Заметив, что уже часа два, как говорится в песне, "тихо сам с собою я веду беседу", я купил программку и сел в сторонке.
Я не узнал ее. Она остановилась передо мною, такая нарядная, я вскочил, думал: откуда здесь моя знакомая?
– Пошли все-таки? – спросила она. Голос, голос я узнал.
– Вы? Вы? – Я не знал, что сказать, и зачастил, засуетился. – А я все гадал: "А.Г.". Что "А.Г."? Анастасия, да? Аглая? Агриппина?
– Саша, – сказала она. – Саша. Александра. Александра Григорьевна. Звали еще Шурой. Но это мамина родня.
– И я, – сказал я, – и я Саша. Вот совпадение!
– А по отчеству?
– Да какое отчество, что вы!
– Тогда, значит, пушкинское – Сергеевич, так?
– Нет, суворовское – Васильевич.
О, как же я боялся, что вот явится вдруг сейчас какой-то громила военный (я уже не думал про церковного старосту) и она скажет: знакомьтесь, муж. Нет, минуты тикали, а мы стояли вдвоем. Гремели звонки.
– У вас какое место?
– У меня контрамарка. Тут у меня все знакомые, подруга Даша, она будет во втором отделении. Как раз Орф, вы спрашивали.
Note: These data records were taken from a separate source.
/-- The restart of R91: every path of a group with no pairing is back at its region entry, with the entry's mask, signatures and
return-stack depths (R122); the working accumulator values of those paths' regions are gone, and memory, uniforms, predicates and the
register space stay. -/
def RestartReturns : Prop :=
  ∀ s gid g, s.group gid = some g → s.pairings = [] → (∀ e ∈ g.paths, e.2.entryDue = none) → (g.paths.map (·.1)).Nodup →
    ∃ h, (restart s gid).group gid = some h ∧ (restart s gid).mem = s.mem ∧ (restart s gid).hostMem = s.hostMem ∧
      (∀ n, n ≠ gid → (restart s gid).group n = s.group n) ∧ h.regs = g.regs ∧ h.uni = g.uni ∧ h.preds = g.preds ∧ h.flags = g.flags ∧
      (∀ n p, g.path n = some p → ∃ q, h.path n = some q ∧ q.pc = p.region.pc ∧ q.mask = p.region.mask ∧ q.region = p.region ∧
        q.status = .run ∧ q.attempts = p.attempts ∧ q.contrib = [] ∧ q.claims = []) ∧
      (∀ n, g.path n = none → h.path n = none) ∧
      (∀ n p, g.path n = some p → (p.region.sigs.map (·.1)).Nodup → (p.region.depths.map (·.1)).Nodup →
        (∀ m q, g.path m = some q → m ≠ n → ∀ c, (kget p.region.sigs c).isSome = true → kget q.region.sigs c = none) →
        (∀ m q, g.path m = some q → m ≠ n → ∀ c, (kget p.region.depths c).isSome = true → kget q.region.depths c = none) →
        (∀ c v, kget p.region.sigs c = some v → h.sigOf c = v) ∧
        ∀ c d, kget p.region.depths c = some d → (h.retStack c).depth = d ∧ (h.retStack c).slots = (g.retStack c).slots) ∧
      (∀ n p, g.paths = [(n, p)] → h.mode = p.region.mode ∧ h.views = p.region.views ∧ h.spill = p.region.spill ∧ h.sa = p.region.sa ∧
        h.sb = p.region.sb) ∧
      ∀ k b e, kget (s.core g.core).banks k = some b → b.owner = gid → (b.elems.map (·.1)).Nodup →
        ∃ b', kget ((restart s gid).core g.core).banks k = some b' ∧
          elemOf b' e = ⟨(elemOf b e).com, (elemOf b e).work.filter fun w => g.paths.all fun q => q.2.uid ≠ w.1⟩

/-- A fault that qualifies, with no copy of the group outstanding, restarts a path's region once; with the attempt spent it is the trap
(R181). -/
def QualifiedFaultRestartsOnce : Prop :=
  ∀ s gid g pid p i rs pc word, s.group gid = some g → g.path pid = some p → g.handler = none → stopWaits s g = false →
    (p.attempts = 0 → ∀ h, (restart s gid).group gid = some h →
      faultOrRestart s gid pid i rs pc word =
        (restart s gid).setGroup gid { h with paths := kupd h.paths pid fun p => { p with attempts := 1 } }) ∧
    (p.attempts ≠ 0 → faultOrRestart s gid pid i rs pc word = trapEnter s gid i pid rs pc word)

/-- YIELD completes: the path is at the next word, and not ready until its expiry. CLOCK reads a time within 8 cycles of the time base
that never falls back in the group (R214, R218). -/
def YieldAndClockComplete : Prop :=
  ∀ s gid pid g p, Issues s gid pid g p →
    (∃ t h q, exec .yield s = .next t ∧ OnlyGroup s t gid h ∧ GroupBut g h ∧ Signed g h p (wordOf .yield) ∧ h.path pid = some q ∧
      q.pc = p.pc + 4 ∧ q.mask = p.mask ∧ q.status = .yielded (readyOthers s g.core p.uid) ∧ q.since = s.now ∧
      ∀ k, k ≠ pid → h.path k = g.path k) ∧
    (∀ d : Fin 192, wellFormed (.clock d) = true → g.parted = false →
      ∃ t h v, exec (.clock d) s = .next t ∧ t = { s with groups := t.groups, fresh := s.fresh + 1 } ∧
        (∀ n, n ≠ gid → t.group n = s.group n) ∧ t.group gid = some h ∧ PathAt g h pid p (p.pc + 4) ∧ Signed g h p (wordOf (.clock d)) ∧
        s.now ≤ v ∧ (v ≤ s.now + 8 ∨ v = g.clockLast) ∧ g.clockLast ≤ v ∧ h.clockLast = v ∧
        h = { g with uni := h.uni, clockLast := v, sig := h.sig, paths := h.paths, stall := 0 } ∧ h.u d.val = BitVec.ofNat 32 v ∧
        h.u (d.val + 1) = BitVec.ofNat 32 (v / 2 ^ 32) ∧ ∀ k, k ≠ d.val → k ≠ d.val + 1 → h.u k = g.u k)

/-- TRAP takes the software trap with its immediate as code, at its own word, after a region has begun at the next word (R215). -/
def TrapInstructionTraps : Prop :=
  ∀ (imm : BitVec 16) s gid pid g p, Issues s gid pid g p →
    exec (.trap imm) s = .next (trapEnter
      (enterRegion (s.setGroup gid { g with paths := kupd g.paths pid fun q => { q with pc := p.pc + 4, icount := q.icount + 1 } }) gid pid 0xFFFF)
      gid ⟨0x10, 0, imm.toNat, none, []⟩ pid false p.pc.toNat (wordOf (.trap imm)))

/-- RESUME in a handler, by its one path, from a frame that keeps R216: the group's state is the frame's, and each path is at its region
entry (R189), and the barriers at which lanes of the group wait for the rest are looked at again; outside a handler it is illegal. -/
def ResumeCompletes : Prop :=
  ∀ s gid pid g p, Issues s gid pid g p →
    (g.handler = none → TrapsAt .resume s gid pid p (trapOf 0x01)) ∧
    (∀ hd b, g.handler = some hd → p.mask = lanesBelow g.lanes → g.paths.length = 1 →
      let tn := s.tenant (s.tenantOf g.asid)
      vread s g.core g.asid (tn.tfbase + 8192 * g.frame) 8192 = .ok b → frameOk b g.regbytes g.spillBytes = true →
      ∃ t h, exec .resume s = .next (settleGroup t gid) ∧ t = { s with groups := t.groups, cores := t.cores, nextOp := s.nextOp + 16 } ∧
        (∀ n, n ≠ gid → t.group n = s.group n) ∧ t.group gid = some h ∧ h.handler = none ∧ h.exited = hd.exited ∧ h.regs = g.regs ∧
        h.mode = BitVec.ofNat 32 (frameField b 32 4) ∧ h.flags = BitVec.ofNat 32 (frameField b 36 4 % 8) ∧ h.views = frameViews b ∧
        h.spill = BitVec.ofNat 64 (frameField b 0x580 8) ∧ h.sa = BitVec.ofNat 64 (frameField b 0x588 8) ∧
        h.sb = BitVec.ofNat 64 (frameField b 0x590 8) ∧
        (∀ n, n < 192 → h.u n = BitVec.ofNat 32 (frameField b (0x280 + 4 * n) 4)) ∧
        (∀ n, 0 < n → n < 8 → h.pred n = BitVec.ofNat 64 (frameField b (0x240 + 8 * n) 8)) ∧
        (∀ c, c < 16 → h.sigOf c = BitVec.ofNat 32 (frameField b (0xC0 + 4 * c) 4)) ∧
        depthOf h = frameField b 54 2 ∧
        (∀ k, k < 32 → k < frameField b 54 2 → h.stack.reverse[k]? = some (entryOfBytes ((b.drop (0x600 + 64 * k)).take 64))) ∧
        (∀ c, c < 16 → frameField b (0x1B0 + c) 1 ≤ 16 → (h.retStack c).depth = frameField b (0x1B0 + c) 1 ∧
          ∀ k, k < 16 → (h.retStack c).slots.getD k 0 = BitVec.ofNat 56 (frameField b (0xE00 + 128 * c + 8 * k) 8)) ∧
        (∀ n, n ∉ frameNumbers b → h.path n = none) ∧
        ∀ n, n ∈ frameNumbers b → ∃ q, h.path n = some q ∧ q.pc = BitVec.ofNat 56 (frameField b (0x100 + 8 * n) 8) ∧
          q.mask = BitVec.ofNat 64 (frameField b (0x1C0 + 8 * n) 8) ∧ q.status = .run ∧ q.region.pc = q.pc ∧ q.region.mask = q.mask)

/-- ABORT ends the group's cohort with the class its handler handles: no path of it runs on, and registers and memory stay (R217). -/
def AbortEnds : Prop :=
  ∀ s gid pid g p c, Issues s gid pid g p → s.pairings = [] → kget s.cohorts g.cohort = some c → c.groups.Nodup →
    ∃ t, exec .abort s = .next t ∧
      kget t.cohorts g.cohort = some { c with aborted := some ((g.handler.map (·.cls)).getD 0), event := 2 } ∧
      t.mem = s.mem ∧ t.hostMem = s.hostMem ∧
      (∀ n ∈ c.groups, ∀ k, s.group n = some k → ∃ h, t.group n = some h ∧ h.status = .ending true ∧ h.paths = [] ∧ h.regs = k.regs) ∧
      ∀ n, n ∉ c.groups → n ≠ gid → t.group n = s.group n

/-! ## Launches from a kernel -/

/-- The launch record can be read and keeps R212 and R248. -/
def RecordGood (s : State) (g : Group) (va : Nat) (r : LaunchRec) (kd : KDesc) : Prop :=
  ∃ b, check145 s g.core g.asid .read 64 va 64 = .ok () ∧ vread s g.core g.asid va 64 = .ok b ∧ r = launchRecOfBytes b ∧
    kdescAt s g.core g.asid r.kdesc = some kd ∧ recBreak r (b.drop 52) (some kd) = none

/-- Launch `lid` is in hand, from the group, with its record and descriptor, holding an entry. -/
def Enqueued (s t : State) (g : Group) (r : LaunchRec) (kd : KDesc) : Prop :=
  (∃ l, kget t.launches s.nextOp = some l ∧ l.rcd = r ∧ l.kd = kd ∧ l.asid = g.asid ∧ l.tenant = s.tenantOf g.asid ∧ l.dies = [g.core / 256] ∧
    l.holdsEntry = true ∧ l.nextCohort = 0 ∧ l.live = 0) ∧ (∀ k, k ≠ s.nextOp → kget t.launches k = kget s.launches k)
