-- ==== Sys2Proof/Laws/Decode.lean ====
section
/-! SUPPORT. Laws of the encoding (spec/01_instruction_words.md R8 to R10): the fields of a word built from its fields, and
each operand code read back. -/
namespace Sys2Proof

/-! ## Fields of formats T, U, I and J -/

theorem fOp_cat (b a d o : BitVec 8) : fOp (b ++ a ++ d ++ o) = o := by
  apply BitVec.eq_of_toNat_eq
  simp only [fOp, BitVec.extractLsb'_toNat, BitVec.toNat_append, Nat.shiftRight_zero]
  rw [← Nat.shiftLeft_add_eq_or_of_lt o.isLt]; have := o.isLt; omega

theorem fD_cat (b a d o : BitVec 8) : fD (b ++ a ++ d ++ o) = d := by
  apply BitVec.eq_of_toNat_eq
  simp only [fD, BitVec.extractLsb'_toNat, BitVec.toNat_append, Nat.shiftRight_eq_div_pow]
  rw [← Nat.shiftLeft_add_eq_or_of_lt o.isLt, ← Nat.shiftLeft_add_eq_or_of_lt d.isLt]
  simp only [Nat.shiftLeft_eq]; have := o.isLt; have := d.isLt; omega

theorem fA_cat (b a d o : BitVec 8) : fA (b ++ a ++ d ++ o) = a := by
  apply BitVec.eq_of_toNat_eq
  simp only [fA, BitVec.extractLsb'_toNat, BitVec.toNat_append, Nat.shiftRight_eq_div_pow]
  rw [← Nat.shiftLeft_add_eq_or_of_lt o.isLt, ← Nat.shiftLeft_add_eq_or_of_lt d.isLt, ← Nat.shiftLeft_add_eq_or_of_lt a.isLt]
  simp only [Nat.shiftLeft_eq]; have := o.isLt; have := d.isLt; have := a.isLt; omega

theorem fB_cat (b a d o : BitVec 8) : fB (b ++ a ++ d ++ o) = b := by
  apply BitVec.eq_of_toNat_eq
  simp only [fB, BitVec.extractLsb'_toNat, BitVec.toNat_append, Nat.shiftRight_eq_div_pow]
  rw [← Nat.shiftLeft_add_eq_or_of_lt o.isLt, ← Nat.shiftLeft_add_eq_or_of_lt d.isLt, ← Nat.shiftLeft_add_eq_or_of_lt a.isLt]
  simp only [Nat.shiftLeft_eq]; have := o.isLt; have := d.isLt; have := a.isLt; have := b.isLt; omega

theorem fOp_imm (i : BitVec 16) (d o : BitVec 8) : fOp (i ++ d ++ o) = o := by
  apply BitVec.eq_of_toNat_eq
  simp only [fOp, BitVec.extractLsb'_toNat, BitVec.toNat_append, Nat.shiftRight_zero]
  rw [← Nat.shiftLeft_add_eq_or_of_lt o.isLt]; simp only [Nat.shiftLeft_eq]; have := o.isLt; omega

theorem fD_imm (i : BitVec 16) (d o : BitVec 8) : fD (i ++ d ++ o) = d := by
  apply BitVec.eq_of_toNat_eq
  simp only [fD, BitVec.extractLsb'_toNat, BitVec.toNat_append, Nat.shiftRight_eq_div_pow]
  rw [← Nat.shiftLeft_add_eq_or_of_lt o.isLt, ← Nat.shiftLeft_add_eq_or_of_lt d.isLt]
  simp only [Nat.shiftLeft_eq]; have := o.isLt; have := d.isLt; omega

theorem fImm_imm (i : BitVec 16) (d o : BitVec 8) : fImm (i ++ d ++ o) = i := by
  apply BitVec.eq_of_toNat_eq
  simp only [fImm, BitVec.extractLsb'_toNat, BitVec.toNat_append, Nat.shiftRight_eq_div_pow]
  rw [← Nat.shiftLeft_add_eq_or_of_lt o.isLt, ← Nat.shiftLeft_add_eq_or_of_lt d.isLt]
  simp only [Nat.shiftLeft_eq]; have := o.isLt; have := d.isLt; have := i.isLt; omega

theorem fOp_disp (i : BitVec 24) (o : BitVec 8) : fOp (i ++ o) = o := by
  apply BitVec.eq_of_toNat_eq
  simp only [fOp, BitVec.extractLsb'_toNat, BitVec.toNat_append, Nat.shiftRight_zero]
  rw [← Nat.shiftLeft_add_eq_or_of_lt o.isLt]; simp only [Nat.shiftLeft_eq]; have := o.isLt; omega

theorem disp_cat (i : BitVec 24) (o : BitVec 8) : (i ++ o).extractLsb' 8 24 = i := by
  apply BitVec.eq_of_toNat_eq
  simp only [BitVec.extractLsb'_toNat, BitVec.toNat_append, Nat.shiftRight_eq_div_pow]
  rw [← Nat.shiftLeft_add_eq_or_of_lt o.isLt]
  simp only [Nat.shiftLeft_eq]; have := o.isLt; have := i.isLt; omega

/-! ## Operand codes read back -/

theorem finCode_toNat {n : Nat} (h : n < 256) : (finCode n).toNat = n := by
  simp only [finCode, BitVec.toNat_ofNat]; omega

theorem ok_of_toOption {ε α : Type} {e : Except ε α} {a : α} (h : e.toOption = some a) : e = .ok a := by
  cases e with
  | error x => cases h
  | ok x => cases h; rfl

@[simp] theorem slotVSrc_code (a : VSrc) : slotVSrc a.code = .ok a := by
  cases a with
  | reg n => simp [slotVSrc, VSrc.code, finCode_toNat (by omega : n.val < 256)]
  | latch k => obtain ⟨k, hk⟩ := k; match k, hk with
    | 0, _ => rfl
    | 1, _ => rfl
    | 2, _ => rfl
  | lane => rfl
  | zero => rfl

@[simp] theorem slotVReg_code (a : VReg) : slotVReg a.code = .ok a := by
  cases a with
  | reg n => simp [slotVReg, VReg.code, finCode_toNat (by omega : n.val < 256)]
  | zero => rfl

@[simp] theorem slotUReg_code (a : UReg) : slotUReg a.code = .ok a := by
  cases a with
  | reg n => simp [slotUReg, UReg.code, finCode_toNat (by omega : n.val < 256)]
  | zero => rfl

@[simp] theorem slotFin248_code (n : Fin 248) : slotFin248 (finCode n.val) = .ok n := by
  simp [slotFin248, finCode_toNat (by omega : n.val < 256)]
@[simp] theorem slotFin192_code (n : Fin 192) : slotFin192 (finCode n.val) = .ok n := by
  simp [slotFin192, finCode_toNat (by omega : n.val < 256)]
@[simp] theorem slotFin16_code (n : Fin 16) : slotFin16 (finCode n.val) = .ok n := by
  simp [slotFin16, finCode_toNat (by omega : n.val < 256)]
@[simp] theorem slotFin8_code (n : Fin 8) : slotFin8 (finCode n.val) = .ok n := by
  simp [slotFin8, finCode_toNat (by omega : n.val < 256)]
@[simp] theorem slotBool_code (b : Bool) : slotBool (boolCode b) = .ok b := by cases b <;> rfl
@[simp] theorem slotB6_code (x : BitVec 6) : slotB6 (b6Code x) = .ok x := ok_of_toOption (by revert x; decide)
@[simp] theorem slotB5_code (x : BitVec 5) : slotB5 (b5Code x) = .ok x := ok_of_toOption (by revert x; decide)
@[simp] theorem slotB3_code (x : BitVec 3) : slotB3 (b3Code x) = .ok x := ok_of_toOption (by revert x; decide)
@[simp] theorem slotB2_code (x : BitVec 2) : slotB2 (b2Code x) = .ok x := ok_of_toOption (by revert x; decide)
@[simp] theorem slotVote_code (x : VoteKind) : slotVote x.code = .ok x := by cases x <;> rfl
@[simp] theorem slotView_code (x : ViewSel) : slotView x.code = .ok x := by cases x <;> rfl
@[simp] theorem slotROp_code (x : ROp) : slotROp x.code = .ok x := by cases x <;> rfl
@[simp] theorem slotTSize_code (x : TSize) : slotTSize x.code = .ok x := by cases x <;> rfl
@[simp] theorem slotMonSel_code (x : MonSel) : slotMonSel x.code = .ok x := by cases x <;> rfl
@[simp] theorem slotScope_code (x : Scope) : slotScope x.code = .ok x := by cases x <;> rfl
@[simp] theorem slotPredI_code (p : Fin 8) (c : ICond) : slotPredI (predICode p c) = .ok (p, c) := by
  cases c <;> exact ok_of_toOption (by revert p; decide)
@[simp] theorem slotPredF_code (p : Fin 8) (c : FCond) : slotPredF (predFCode p c) = .ok (p, c) := by
  cases c <;> exact ok_of_toOption (by revert p; decide)
@[simp] theorem slotSCmp_code (d : BitVec 5) (c : SCond) : slotSCmp (scmpCode d c) = .ok (d, c) := by
  cases c <;> exact ok_of_toOption (by revert d; decide)
@[simp] theorem slotLdBase_code (o : LdOrd) (b : BitVec 6) : slotLdBase (ldBaseCode o b) = .ok (o, b) := by
  cases o <;> exact ok_of_toOption (by revert b; decide)
@[simp] theorem slotStBase_code (o : StOrd) (b : BitVec 6) : slotStBase (stBaseCode o b) = .ok (o, b) := by
  cases o <;> exact ok_of_toOption (by revert b; decide)
@[simp] theorem slotGaBase_code (o : GaOrd) (b : BitVec 6) : slotGaBase (gaBaseCode o b) = .ok (o, b) := by
  cases o <;> exact ok_of_toOption (by revert b; decide)
@[simp] theorem slotAtBase_code (o : AtOrd) (b : BitVec 6) : slotAtBase (atBaseCode o b) = .ok (o, b) := by
  cases o <;> exact ok_of_toOption (by revert b; decide)
@[simp] theorem slotScan_code (o : ROp) (e : Bool) : slotScan (scanCode o e) = .ok (o, e) := by
  cases o <;> cases e <;> rfl
@[simp] theorem slotShr_code (h : BitVec 4) (r : Bool) : slotShr (shrCode h r) = .ok (h, r) := by
  cases r <;> exact ok_of_toOption (by revert h; decide)
@[simp] theorem slotWaitm_code (c : WCond) (w : Bool) : slotWaitm (waitmCode c w) = .ok (c, w) := by
  cases c <;> cases w <;> rfl
@[simp] theorem slotFence_code (k : FenceKind) (x : FenceScope) : slotFence (fenceCode k x) = .ok (k, x) := by
  rcases x with s | _
  · cases k <;> cases s <;> rfl
  · cases k <;> rfl

end Sys2Proof
end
– Я почему спросил, я же днем купил билеты. Два. То есть... то есть и на вас. А потом вы уехали, я и выбросил. Помню, ряд седьмой. Если никто не сядет на два места, то они наши законно.
После третьего звонка мы в самом деле увидели два свободных стула в седьмом ряду и сели рядом. Со мной никогда такого не случалось. Ведь все бывало – и влюблялся, и трепетал, но какую-то судорогу дыхания, прилив крови к голове, какое-то состояние выключенности из времени и невероятную робость я никогда не испытывал. Я и боялся на нее посмотреть, и не мог не смотреть. Как уж я эту программку осмелился предложить... Она сидела справа от меня. Я стал протягивать правой рукой, вроде неудобно, могу задеть, перехватил в левую, развернулся к ней всем телом, увидел глаза ее так близко, что закусил губу. Беря программку, она коснулась пальцами моей руки, меня как током ударило.
Бетховен был бесконечен. Саша сидела спокойно, положив на колени программку. А на нее – красный очечник. Уговаривая себя сидеть смирно, я тайком взглядывал на нее, вернее, косился, стараясь делать это пореже, чтоб не заметила. Аж глаза заболели. Саша была в светлой кофточке с легкими синими узорами. А под кофточкой тонкий свитерок под горлышко. Капельные голубенькие сережки прятались в темно-русых волосах. Совсем школьная челочка нависала над ровными полукружьями бровей. Глаза иногда прикрывались длинными ресницами, иногда взглядывали на оркестр, иногда, так мне казалось, на меня. Какой мне был Бетховен!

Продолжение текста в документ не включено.